> **TASK TO COMPLETE**
This exercise calls for every line of the data below with the string "startCows" in it.

■ ■ ■ ■ ■ ■ ■

-- ==== Sys2Proof/Machine/DeckleCmds.lean ====
section
/-! DEFINITION. The Deckle's commands and events (chapter 07): doorbells, configuration, control entries, cells, deadlines,
dispatch, pre-emption and cancellation. -/
namespace Sys2Proof.Machine

/-! ## Queue registers -/

/-- The push of a doorbell (R218, R223): ignored while disabled, nothing to a queue being unloaded (R208), and refused FULL. -/
def State.ringBell (s : State) (q v : Nat) : State :=
  if !s.qOn q then s.setF (DCK_QUEUE_STATUS.DB_IGNORED q) 1
  else if (match s.objOfQueue q with | some o => o.unloading | none => false) then s
  else
    let n := wrapSub v (s.qTail q)
    if n = 0 then s
    else if s.qDepth q + n ≤ s.ringSize q then (s.setF (DCK_QUEUE_TAIL.COUNT q) v).noteBell q v
    else s.setF (DCK_QUEUE_STATUS.FULL_REJ q) 1

/-- QUEUE_DOORBELL (R218): master m writes v to DCK_QUEUE_DB_q. -/
def execQueueDoorbell (m q v : Nat) (s : State) : Host.Outcome State Fault Refusal :=
  s.write m (DCK_QUEUE_DB.addr q) (s.start.ringBell q v)

/-- The first condition of R223 that fails for enabling with a CFG word, 0 when all hold. Software that reads only version 0 shares no version with
the device, which writes version 1 alone (R30, R193, R224: DEDUCED, log 81). -/
def State.cfgErr (s : State) (q : Nat) (w : Word) : Nat :=
  match s.objOfQueue q with
  | none => 1
  | some o =>
    let lr := s.fld (DCK_QUEUE_RING_LO.LOG2_SIZE q)
    let lc := s.fld (DCK_QUEUE_CPL_LO.LOG2_SIZE q)
    if !o.holds (s.ringBase q) (64 * s.ringSize q) 0 then 2
    else if !o.holds (s.cplBase q) (32 * s.cplSize q) 1 then 3
    else if lr < 4 ∨ 16 < lr ∨ lc < 4 ∨ 16 < lc ∨ 5 < bits w 30 28 then 4
    else if Nat.min (bits w 25 22) 1 < bits w 21 18 ∨ bits w 25 22 = 0 then 5
    else 0

/-- The queue may be disabled (R223). -/
def State.cfgIdle (s : State) (q : Nat) : Bool :=
  let st := s.q q
  decide (s.qDepth q = 0) && st.bound.isNone && (match st.save with | .none => true | _ => false) && st.inflight == 0 && st.job.isNone

/-- A write of DCK_QUEUE_CFG_q: an ENGINE of 6 or 7 is rejected (R259); EN changes only under R223, and the other RW fields take the value written
whatever EN is (R259). -/
def State.writeCfg (s : State) (q : Nat) (w : Word) : State :=
  let was := s.qOn q
  let now := bits w 31 31 == 1
  let fields := fun (t : State) => (((t.setF (DCK_QUEUE_CFG.ENGINE q) (bits w 30 28)).setF (DCK_QUEUE_CFG.DEF_BAND q) (bits w 27 26)).setF
    (DCK_QUEUE_CFG.VER_MAX q) (bits w 25 22)).setF (DCK_QUEUE_CFG.VER_MIN q) (bits w 21 18)
  if 5 < bits w 30 28 then s.setF (DCK_QUEUE_STATUS.CFG_ERR q) 4
  else if was = false ∧ now = true then
    let e := s.cfgErr q w
    if e = 0 then
      let t := (((fields s).setF (DCK_QUEUE_CFG.EN q) 1).setF (DCK_QUEUE_CFG.VER_USED q) (Nat.min (bits w 25 22) 1)).setF (DCK_QUEUE_STATUS.CFG_ERR q) 0
      let t := ((((t.setF (DCK_QUEUE_HEAD.COUNT q) 0).setF (DCK_QUEUE_TAIL.COUNT q) 0).setF (DCK_QUEUE_CPL_HEAD.NEW_COUNT q) 0).setF
        (DCK_QUEUE_CPL_TAIL.COUNT q) 0)
      t.setQ q QState.init
    else (fields s).setF (DCK_QUEUE_STATUS.CFG_ERR q) e
  else if was = true ∧ now = false then
    if s.cfgIdle q then
      (((fields s).setF (DCK_QUEUE_CFG.EN q) 0).setF (DCK_QUEUE_CFG.VER_USED q) 0).setF (DCK_QUEUE_STATUS.CFG_ERR q) 0
    else (fields s).setF (DCK_QUEUE_STATUS.CFG_ERR q) 6
  else (fields s).setF (DCK_QUEUE_STATUS.CFG_ERR q) 0

/-- QUEUE_CFG_WRITE (R223, R259). -/
def execQueueCfgWrite (m q v : Nat) (s : State) : Host.Outcome State Fault Refusal :=
  s.write m (DCK_QUEUE_CFG.addr q) (s.start.writeCfg q (BitVec.ofNat 32 v))

/-- CPL_HEAD_WRITE (R221): refused whole when it pops more than was written. -/
def State.writeCplHead (s : State) (q v : Nat) : State :=
  if s.cplWritten q < wrapSub v (s.fld (DCK_QUEUE_CPL_HEAD.NEW_COUNT q)) then s.setF (DCK_QUEUE_STATUS.CPL_REJ q) 1
  else (s.setF (DCK_QUEUE_CPL_HEAD.NEW_COUNT q) v).resumeCancel q
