-- ==== Sys2Proof/Machine/PcieCmds.lean ====
section
/-! DEFINITION. The commands and events of the PCIe ports (R590–R596, R626, R730): inbound requests, completions, timeouts, MSI-X, link and
fundamental reset. -/
namespace Sys2Proof.Machine

/-! ## Inbound requests (R590, R591, R626, R627) -/

/-- Where a request of n bytes at bus address a goes: in the root-port role where the IOMMU sends it, as an endpoint through BAR0 onto
installed DRAM. The device ID is the requester ID under the port's number as segment (R625). A request that leaves its 4 KiB page, which PCIe
does not allow, is refused (log 40). -/
def State.pInMap (s : State) (p rid a n : Nat) (wr : Bool) : State × IoEnd :=
  if s.pMode p = 1 then (if 4096 < a % 4096 + n then (s, .refused) else s.ioTranslate (p * 65536 + rid) a wr)
  else
    let size := match s.pHeader p with | some h => h.bar0 | none => 0
    let d := s.fld (PCI_IN_BASE_LO.ADDR p) * 0x100000 + s.fld (PCI_IN_BASE_HI.ADDR p) * 2 ^ 32 + a
    (s, if a + n ≤ size ∧ s.dramRange d n then .to d else .refused)

/-- The IMSIC file an address belongs to, as (hart, file), at its message register (R622). -/
def imsicFile (a : Nat) : Option (Nat × Nat) :=
  if 0x50100000 ≤ a ∧ a < 0x50118000 ∧ a % 0x1000 = 0 then some ((a - 0x50100000) / 0x1000, 6)
  else if 0x50200000 ≤ a ∧ a < 0x502C0000 ∧ a % 0x1000 = 0 ∧ (a - 0x50200000) % 0x8000 / 0x1000 < 6 then
    some ((a - 0x50200000) / 0x8000, (a - 0x50200000) % 0x8000 / 0x1000)
  else none

/-- The place a request goes to, if any. -/
def IoEnd.place : IoEnd → Option Nat
  | .to a => some a
  | _ => none

/-- An inbound read is answered Unsupported Request (R594, R596, R626). -/
def State.pUr (s : State) (p : Nat) : State := (s.emit (.note "PCIE_CPL_UR" [p])).pEvent p (PCI_EVENT.UR_SENT p)

/-- An inbound read of n bytes: data, marked poisoned when a source block carries POISON; provisional blocks are counted (R591). -/
def State.pInRead (s : State) (p n : Nat) (at_ : Option Nat) : State :=
  match at_ with
  | none => s.pUr p
  | some a =>
    if s.region a n != .data then s.pUr p
    else
      let t := s.gated (pMaster p) (2 + p) a n true 0 (s.readAt (pMaster p) a n)
      let bs := rangeBlocks a n
      match t.resp with
      | .bytes l =>
        let u := ({ t with resp := .done }).bump (PCI_PROV_READ.COUNT p) ((bs.filter (fun b => (t.tag b).prov)).length)
        u.emit (.frame (if bs.any (fun b => (t.tag b).poison) then "PCIE_CPL_POISONED" else "PCIE_CPL") p l)
      | .waits => t
      | .failed _ => ({ t with resp := .done }).emit (.note "PCIE_CPL_ERROR" [p])
      | _ => ({ t with resp := .done }).pUr p

/-- Blocks a FETCH_NVME of a page mover on this port fills, in sheets whose reads are outstanding: the device's data is the fill itself, and
does not wait for it (R334, R347). -/
def State.nvmeFill (s : State) (p : Nat) (bs : List Nat) : Bool :=
  bs.all (fun b => s.movers.any (fun e => s.fld (MEM_PMV_NVME_CFG.PORT e.1) == p && e.2.moves.any (fun v =>
    let d := MoveDesc.ofBytes v.bytes
    d.op == 6 && v.code == 0 && v.sheets.any (fun x => x.out && decide (d.dst + x.off ≤ b * 4096 ∧ b * 4096 < d.dst + x.off + x.len)))))

/-- The port reports to each page mover that owns a completion queue on it the entries an inbound write of [a, a+n) falls in (R347, R592). -/
def State.cqReport (s : State) (p a n : Nat) : State :=
  s.movers.foldl (fun (t : State) e =>
    let m := e.1
    let base := t.nvmeAddr m 1
    let hit := (List.range (t.nvmeSize m)).filter (fun k => decide (a < base + 16 * k + 16 ∧ base + 16 * k < a + n))
    if t.flag (MEM_PMV_NVME_CFG.EN m) && t.fld (MEM_PMV_NVME_CFG.PORT m) == p && !hit.isEmpty then
      t.setMover m { (t.mover m) with reported := ((t.mover m).reported.filter (fun k => !hit.contains k)) ++ hit }
    else t) s

/-- An inbound write: to DRAM, to an IMSIC file, or discarded (R591, R626–R628). -/
def State.pInWrite (s : State) (p : Nat) (bs : List Byte) (pois : Bool) (at_ : Option Nat) : State :=
  match at_ with
  | none => s
  | some a =>
    match imsicFile a with
    | some f =>
      let e := leNat bs
      if bs.length = 4 ∧ !pois ∧ 1 ≤ e ∧ e ≤ 2047 then s.sendMsi f.1 f.2 e else s
    | none =>
      if s.region a bs.length != .data then s
      else
        let t := s.gated (pMaster p) (2 + p) a bs.length false 0 (if s.nvmeFill p (rangeBlocks a bs.length) then s.blockWrite (pMaster p) 0 a bs false pois false 0 0
          else s.writeAt (pMaster p) 0 a bs false pois false 0 0)
        match t.resp with
        | .waits => t
        | _ => ({ t with resp := .done }).cqReport p a bs.length

/-- A port takes requests: up, in a role, its link up. -/
def State.pLink (s : State) (p : Nat) : Bool := s.pUp p && s.pMode p != 0 && s.flag (PCI_CFG.LINK_UP p)

/-- An inbound write of requester rid: translated, then stored or discarded; it waits where its translation does. -/
def State.pInStore (s : State) (p rid a : Nat) (bs : List Byte) (pois : Bool) : State :=
  let r := s.pInMap p rid a bs.length true
  if r.2 = .waits then r.1.say .waits else r.1.pInWrite p bs pois r.2.place

/-- An inbound read of requester rid. -/
def State.pInLoad (s : State) (p rid a n : Nat) : State :=
  let r := s.pInMap p rid a n false
  if r.2 = .waits then r.1.say .waits else r.1.pInRead p n r.2.place

/-- PCIE_INBOUND_REQUEST (R590, R591, R625, R626): a write of bs, or a read of n bytes, by requester rid at bus address a. -/
def execPcieInboundRequest (p : Nat) (wr : Bool) (rid a n : Nat) (bs : List Byte) (s : State) : Host.Outcome State Fault Refusal :=
  answer (s.pLink p) s (if wr then s.start.pInStore p rid a bs false else s.start.pInLoad p rid a n)

/-! ## Completions of outbound requests (R591, R592) -/

/-- The request with a tag, and the port without it. -/
def State.pTake (s : State) (p tag : Nat) : Option (PReq × State) :=
  let x := s.pport p
  (x.reqs.find? (fun r => r.tag == tag)).map (fun r => (r, s.setPport p { x with reqs := x.reqs.filter (fun y => y != r) }))

/-- A request completes with an error. -/
def State.pFail (s : State) (r : PReq) : State :=
  if r.mover = 0xFF then s.emit (.note "ACCESS_ERROR" [r.move]) else (s.pieceFailed r.mover r.move r.piece false).pump

/-- PCIE_COMPLETION (R592): data, or an error status, for request tag. -/
def execPcieCompletion (p tag : Nat) (err : Bool) (bs : List Byte) (s : State) : Host.Outcome State Fault Refusal :=
  if !s.pLink p then answer false s s
  else match s.start.pTake p tag with
    | none => answer false s s
    | some (r, t) =>
      if err ∨ bs.length ≠ r.len then .next (if r.mover = 0xFF then t.say .busError else t.pFail r)
      else if r.mover = 0xFF then .next (t.say (.bytes bs))
      else
        let g := t.deliver ⟨0x40 + r.mover, 0, false, false, .unit⟩ r.mover r.move r.piece bs
        .next (if g.2 then g.1.pieceGot r.mover r.move r.piece else g.1.pieceDenied r.mover r.move r.piece).pump

/-- POISONED_TLP_RECEIVE (R591): a poisoned completion for request tag, or a poisoned write of bs by requester rid at bus
address a. -/
def execPoisonedTlpReceive (p : Nat) (cpl : Bool) (tag rid a : Nat) (bs : List Byte) (s : State) : Host.Outcome State Fault Refusal :=
  if !s.pLink p then answer false s s
  else
    let t := s.start.pEvent p (PCI_EVENT.POISON_RX p)
    if cpl then match t.pTake p tag with
      | some (r, u) => .next (if r.mover = 0xFF then u.say .busError else u.pFail r)
      | none => .next t
    else .next (t.pInStore p rid a bs true)

/-- PCIE_CPL_TIMEOUT (R592, R595). -/
def execPcieCplTimeout (p tag : Nat) (s : State) : Host.Outcome State Fault Refusal :=
  match s.start.pTake p tag with
  | some (r, t) => answer (s.pUp p && decide (r.sent + s.pTimeout p ≤ s.cyc)) s ((t.pEvent p (PCI_EVENT.CPL_TIMEOUT p)).pFail r)
  | none => answer false s s

/-! ## MSI-X (R595) -/

/-- A write of MSIX_TRIG; in the root-port role it is ignored. -/
def State.pMsix (s : State) (p v : Nat) : State :=
  match s.pHeader p with
  | some h => if h.type = 0 then s.emit (.note "PCIE_MSIX" [p, v % h.msix]) else s
  | none => s

/-- MSIX_TRIG (R595). -/
def execMsixTrig (m p v : Nat) (s : State) : Host.Outcome State Fault Refusal :=
  s.write m (PCI_MSIX_TRIG.addr p) (s.start.pMsix p v)

/-! ## Link and reset (R593, R596, R730) -/

/-- The highest rate the port may negotiate (R593). -/
def State.pMaxRate (s : State) (p : Nat) : Nat := let r := s.fld (PCI_CFG.MAX_RATE p); if r = 0 ∨ 5 < r then 5 else r

/-- PCI_p_PERST_N is low (R730): a root port drives it low from the moment its mode is applied until it releases it; an endpoint reads it. -/
def State.pPerst (s : State) (p : Nat) : Bool := if s.pMode p = 1 then !(s.pport p).released else (s.pport p).perst

/-- PCIE_LINK_UP (R593): the data link layer is active at a width (0 x1 … 3 x8) and rate (1–5). -/
def execPcieLinkUp (p width rate : Nat) (s : State) : Host.Outcome State Fault Refusal :=
  answer (s.pUp p && s.pMode p != 0 && !s.flag (PCI_CFG.LINK_UP p) && !s.pPerst p && decide (width ≤ s.fld (PCI_CFG.MAX_WIDTH p))
      && decide (1 ≤ rate ∧ rate ≤ s.pMaxRate p)) s
    (((s.start.setF (PCI_CFG.LINK_UP p) 1).setF (PCI_CFG.WIDTH p) width).setF (PCI_CFG.RATE p) rate)

/-- The link leaves the active state: every request outstanding completes with an error. -/
def State.pDrop (s : State) (p : Nat) : State :=
  let t := ((s.setF (PCI_CFG.LINK_UP p) 0).setF (PCI_CFG.RATE p) 0).pEvent p (PCI_EVENT.LINK_DOWN p)
  let x := t.pport p
  x.reqs.foldl (fun (u : State) r => u.pFail r) (t.setPport p { x with reqs := [] })

/-- PCIE_LINK_DOWN (R596). -/
def execPcieLinkDown (p : Nat) (s : State) : Host.Outcome State Fault Refusal :=
  answer (s.pUp p && s.flag (PCI_CFG.LINK_UP p)) s (s.start.pDrop p)

/-- PERST_ASSERT (R730): PCI_p_PERST_N of an endpoint goes low; the port alone is reset: its requests, its link and its registers but the
locked configuration of R593. -/
def execPerstAssert (p : Nat) (s : State) : Host.Outcome State Fault Refusal :=
  let t := if s.flag (PCI_CFG.LINK_UP p) then s.start.pDrop p else s.start
  let keep := t.rd (PCI_CFG.addr p)
  let t := (t.resetRegs (fun a => decide (PCI_CFG.addr p ≤ a ∧ a < PCI_CFG.addr p + 0x800000))).wr (PCI_CFG.addr p) (pciLinkOff keep)
  answer (s.pUp p && s.pMode p == 2 && !(s.pport p).perst) s ((t.setPport p { PPort.init with perst := true }).sense (50 + p))

/-- PERST_RELEASE (R730): a root port releases the ball 100 ms after its reference clock is stable; the ball of an endpoint goes high. -/
def execPerstRelease (p : Nat) (s : State) : Host.Outcome State Fault Refusal :=
  let t := s.start.setPport p { s.pport p with perst := false, released := true }
  answer (s.pUp p && s.pMode p != 0 && s.pPerst p) s (if s.pMode p = 1 then t.emit (.note "PCI_PERST_N" [p, 1]) else t)

end Sys2Proof.Machine
end

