-- ==== Sys2Proof/Machine/EngineCmds.lean ====
section
/-! DEFINITION. The end of an engine's operation (R431, R445, R460, R512): its outcome lands, or what a failure from outside the engine leaves. -/
namespace Sys2Proof.Machine

/-- Engine e refused the operation, and it writes nothing. -/
def engUntouched (e : Nat) (r : EngOut) : Bool := if e ≤ 2 then duneUntouched r else if e ≤ 4 then slvUntouched r else lomUntouched r

/-- What the operation of engine e comes to where no failure strikes it, in a unit that has not worked on it. -/
def State.engWould (s : State) (e : Nat) (o : Op) (x : Obj) : Option EngOut :=
  let op := leAt o.bytes 0 1
  if e ≤ 2 then s.duneWould (e - 1) o x
  else if e ≤ 4 then (if decide (0x50 ≤ op ∧ op ≤ 0x54) || op == 0x58 || op == 0x59 then (s.slvWork (e - 3) o x).out else none)
  else if 0x60 ≤ op ∧ op ≤ 0x64 then (s.lomWork o x).out
  else none

/-- What the operation of engine e leaves when a report, an abandoned fill or a lost tier gives it its status (R191, R392): the outcome of an
operation that fails there. One that its checks refuse, whether or not it has been worked on, has no output to poison (R436, R465, R514); a solver slot
whose factorisation was refused keeps no factor (R469), and the pivots regularised stay counted (R484). out: what it had come to. -/
def State.engFailed (s : State) (e : Nat) (load : Bool) (o : Op) (out : Option EngOut) : State × EngOut :=
  match s.obj o.handle with
  | none => (s, EngOut.of o.status 0 [])
  | some x =>
    let would := match out with
      | some r => some r
      | none => if load then none else s.engWould e o x
    let r := if load || (would.map (engUntouched e)).getD false then (s, { EngOut.of o.status 0 [] with slvSlots := would.bind (·.slvSlots) })
      else if e ≤ 2 then s.duneHurt (e - 1) o x o.status
      else if e ≤ 4 then (s, s.slvHurt (e - 3) o x o.status (fun _ => false))
      else (s, EngOut.of o.status 0 (s.lomFoot o.bytes))
    (r.1, { r.2 with counts := (out.map EngOut.pivots).getD [] })

/-- The operation of a unit ends: a status given to it from outside the engine comes first, unless its outcome has that status already; else its
outcome lands. -/
def State.engEnd (s : State) (e : Nat) (load : Bool) (o : Op) (out : Option EngOut) : State :=
  match out with
  | some r => if o.status = 0 ∨ o.status = r.status then s.engLand e load o r else (s.engFailed e load o out).1.engLand e load o (s.engFailed e load o out).2
  | none => (s.engFailed e load o none).1.engLand e load o (s.engFailed e load o none).2

/-- ENGINE_OP_COMPLETE (R431, R445, R460, R512): the operation in the main unit, or in Dune's load unit, of engine e finishes. -/
def execEngineOpComplete (e : Nat) (load : Bool) (s : State) : Host.Outcome State Fault Refusal :=
  let u := s.eng e
  match (if load then u.load else u.main) with
  | none => answer false s s
  | some o =>
    let out := (if load then u.loadOut else u.mainOut)
    if s.opHasReport o.id || (out.isNone && o.status == 0) || !s.engUp e then answer false s s
    else if o.status == 0 && (s.pendingBlock (out.getD (EngOut.of 0 0 [])).blocks).isSome then .next (s.start.say .waits)
    else .next (s.start.engEnd e load o out)

end Sys2Proof.Machine
end

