/-- A doorbell of a ring that is on moves TAIL when the entries fit, sets FULL_REJ and nothing else when they do not, and does nothing when it adds none or the ring is off. Writing EN from 0 to 1 puts the ring on with both counts 0 when no condition of R332 fails, else records the condition; from 1 to 0 it goes off when it is empty with no move, else CFG_ERR is 4. -/
def Obligations.MoverRings : Prop :=
  ∀ (s : State) (m i r v : Nat),
    (s.mayWrite m (MEM_PMV_RING_DB.addr i r) = true →
      let n := (v + 2 ^ 32 - s.fld (MEM_PMV_RING_TAIL.COUNT i r)) % 2 ^ 32
      let fill := (s.fld (MEM_PMV_RING_TAIL.COUNT i r) + 2 ^ 32 - s.fld (MEM_PMV_RING_HEAD.COUNT i r)) % 2 ^ 32
      (s.flag (MEM_PMV_RING_CFG.EN i r) = true → n ≠ 0 → fill + n ≤ 2 ^ s.fld (MEM_PMV_RING_LO.LOG2_SIZE i r) →
        exec (.pmvDoorbell m i r v) s = .next (s.start.setF (MEM_PMV_RING_TAIL.COUNT i r) v))
      ∧ (s.flag (MEM_PMV_RING_CFG.EN i r) = true → n ≠ 0 → 2 ^ s.fld (MEM_PMV_RING_LO.LOG2_SIZE i r) < fill + n →
        exec (.pmvDoorbell m i r v) s = .next (s.start.setF (MEM_PMV_RING_STATUS.FULL_REJ i r) 1))
      ∧ (s.flag (MEM_PMV_RING_CFG.EN i r) = false ∨ n = 0 → exec (.pmvDoorbell m i r v) s = .next s.start))
    ∧ (s.mayWrite m (MEM_PMV_RING_CFG.addr i r) = true →
      let now := bits (BitVec.ofNat 32 v) 31 31
      (s.flag (MEM_PMV_RING_CFG.EN i r) = false → now = 1 →
        (s.pmvCfgErr i r = 0 → exec (.pmvRingCfgWrite m i r v) s = .next ((((s.start.setF (MEM_PMV_RING_CFG.EN i r) 1).setF (MEM_PMV_RING_HEAD.COUNT i r) 0).setF
          (MEM_PMV_RING_TAIL.COUNT i r) 0).setF (MEM_PMV_RING_CFG.CFG_ERR i r) 0))
        ∧ (s.pmvCfgErr i r ≠ 0 → exec (.pmvRingCfgWrite m i r v) s = .next (s.start.setF (MEM_PMV_RING_CFG.CFG_ERR i r) (s.pmvCfgErr i r))))
      ∧ (s.flag (MEM_PMV_RING_CFG.EN i r) = true → now = 0 →
        (s.fld (MEM_PMV_RING_HEAD.COUNT i r) = s.fld (MEM_PMV_RING_TAIL.COUNT i r) ∧ (s.mover i).moves.any (fun x => x.ring == r) = false →
          exec (.pmvRingCfgWrite m i r v) s = .next ((s.start.setF (MEM_PMV_RING_CFG.EN i r) 0).setF (MEM_PMV_RING_CFG.CFG_ERR i r) 0))
        ∧ (s.fld (MEM_PMV_RING_HEAD.COUNT i r) ≠ s.fld (MEM_PMV_RING_TAIL.COUNT i r) ∨ (s.mover i).moves.any (fun x => x.ring == r) = true →
          exec (.pmvRingCfgWrite m i r v) s = .next (s.start.setF (MEM_PMV_RING_CFG.CFG_ERR i r) 4))))

/-- When, with every Quire copy that can start on its way, a mover's next ring to start has an entry of OP COPY, FILL, TRANSPOSE, DECOMP, FETCH or FETCH_NVME in front, that command starts it: it takes an identity, leaves the ring, counts as in progress, and its destination blocks are being filled. A new completion entry advances the completion queue and is checked as it is read; where the entry passes it hands over or fails the sheet of its command, where it does not that move fails, and where it names no outstanding command nothing else happens. A sheet out for T2_TIMEOUT or longer has failed its read. A move with nothing outstanding that failed ends with its code; a FILL of good standing whose ring's class is not held is charged for its bytes, writes them, and ends in success when they are stored. -/
def Obligations.MovesRun : Prop :=
  ∀ (s : State) (m : Nat),
    (∀ r b, s.startCows.nextRing m = some r → s.startCows.ringHead m r = some b →
      let t := s.startCows.start.startMove m r
      (leAt b 0 1 = 1 → exec (.pmvCopy m) s = .next t) ∧ (leAt b 0 1 = 2 → exec (.pmvFill m) s = .next t)
      ∧ (leAt b 0 1 = 3 → exec (.pmvTranspose m) s = .next t) ∧ (leAt b 0 1 = 4 → exec (.pmvDecomp m) s = .next t)
      ∧ (leAt b 0 1 = 5 → exec (.pmvFetch m) s = .next t) ∧ (leAt b 0 1 = 6 → exec (.pmvFetchNvme m) s = .next t))
    ∧ (s.cqeNew m = true →
      let t := s.start.cqePop m
      let bs := rangeBlocks (s.nvmeAddr m 1 + 16 * (s.mover m).cqHead) 16
      (s.cidPiece m (leAt (s.cqe m) 12 2) = none → exec (.nvmeCompletion m) s = .next (t.checkAll 0 0 bs).1)
      ∧ (∀ id k, s.cidPiece m (leAt (s.cqe m) 12 2) = some (id, k) →
        let r := t.checkAll 0 id bs
        (r.2 = false → exec (.nvmeCompletion m) s = .next ((r.1.failMove m id 3).pump))
        ∧ (r.2 = true → leAt (s.cqe m) 14 2 / 2 = 0 → exec (.nvmeCompletion m) s = .next ((r.1.pieceGot m id k).pump))
        ∧ (r.2 = true → leAt (s.cqe m) 14 2 / 2 ≠ 0 → exec (.nvmeCompletion m) s = .next ((r.1.pieceFailed m id k false).pump))))
    ∧ (∀ i k v, (s.mover m).moves[i]? = some v → (MoveDesc.ofBytes v.bytes).fetch = true → (getAt ⟨0, 0, false, true, 0, 0, 0⟩ v.sheets k).out = true →
      (getAt ⟨0, 0, false, true, 0, 0, 0⟩ v.sheets k).issued + s.fld (MEM_PMV_T2_TIMEOUT.US m) * 1000 ≤ s.cyc →
      exec (.sheetReadTimeout m i k) s = .next ((s.start.pieceFailed m v.id k false).pump))
    ∧ (∀ i v, (s.mover m).moves[i]? = some v → v.busy = false → s.moveReported v.id = false →
      (v.code ≠ 0 → exec (.moveComplete m i) s = .next (s.start.moveFail m v))
      ∧ (v.code = 0 → v.sheets = [] → v.reads = [] → (MoveDesc.ofBytes v.bytes).op = 2 → s.hbxBars (0x40 + m) v.ring (m / 8) v.writes = false →
        let d := MoveDesc.ofBytes v.bytes
        let r := (s.start.regulateAll (0x40 + m) v.ring (m / 8) v.writes).moveStore m v d (placed d.dst (List.replicate d.len (BitVec.ofNat 8 d.fill)))
        exec (.moveComplete m i) s = .next (if r.2 then r.1.moveDone m v else r.1.putMove m { v with code := 3 })))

■ ■ ■ ■ ■ ■ ■

> **WRITTEN RESPONSE**
    (∀ r b, s.startCows.nextRing m = some r → s.startCows.ringHead m r = some b →
      let t := s.startCows.start.startMove m r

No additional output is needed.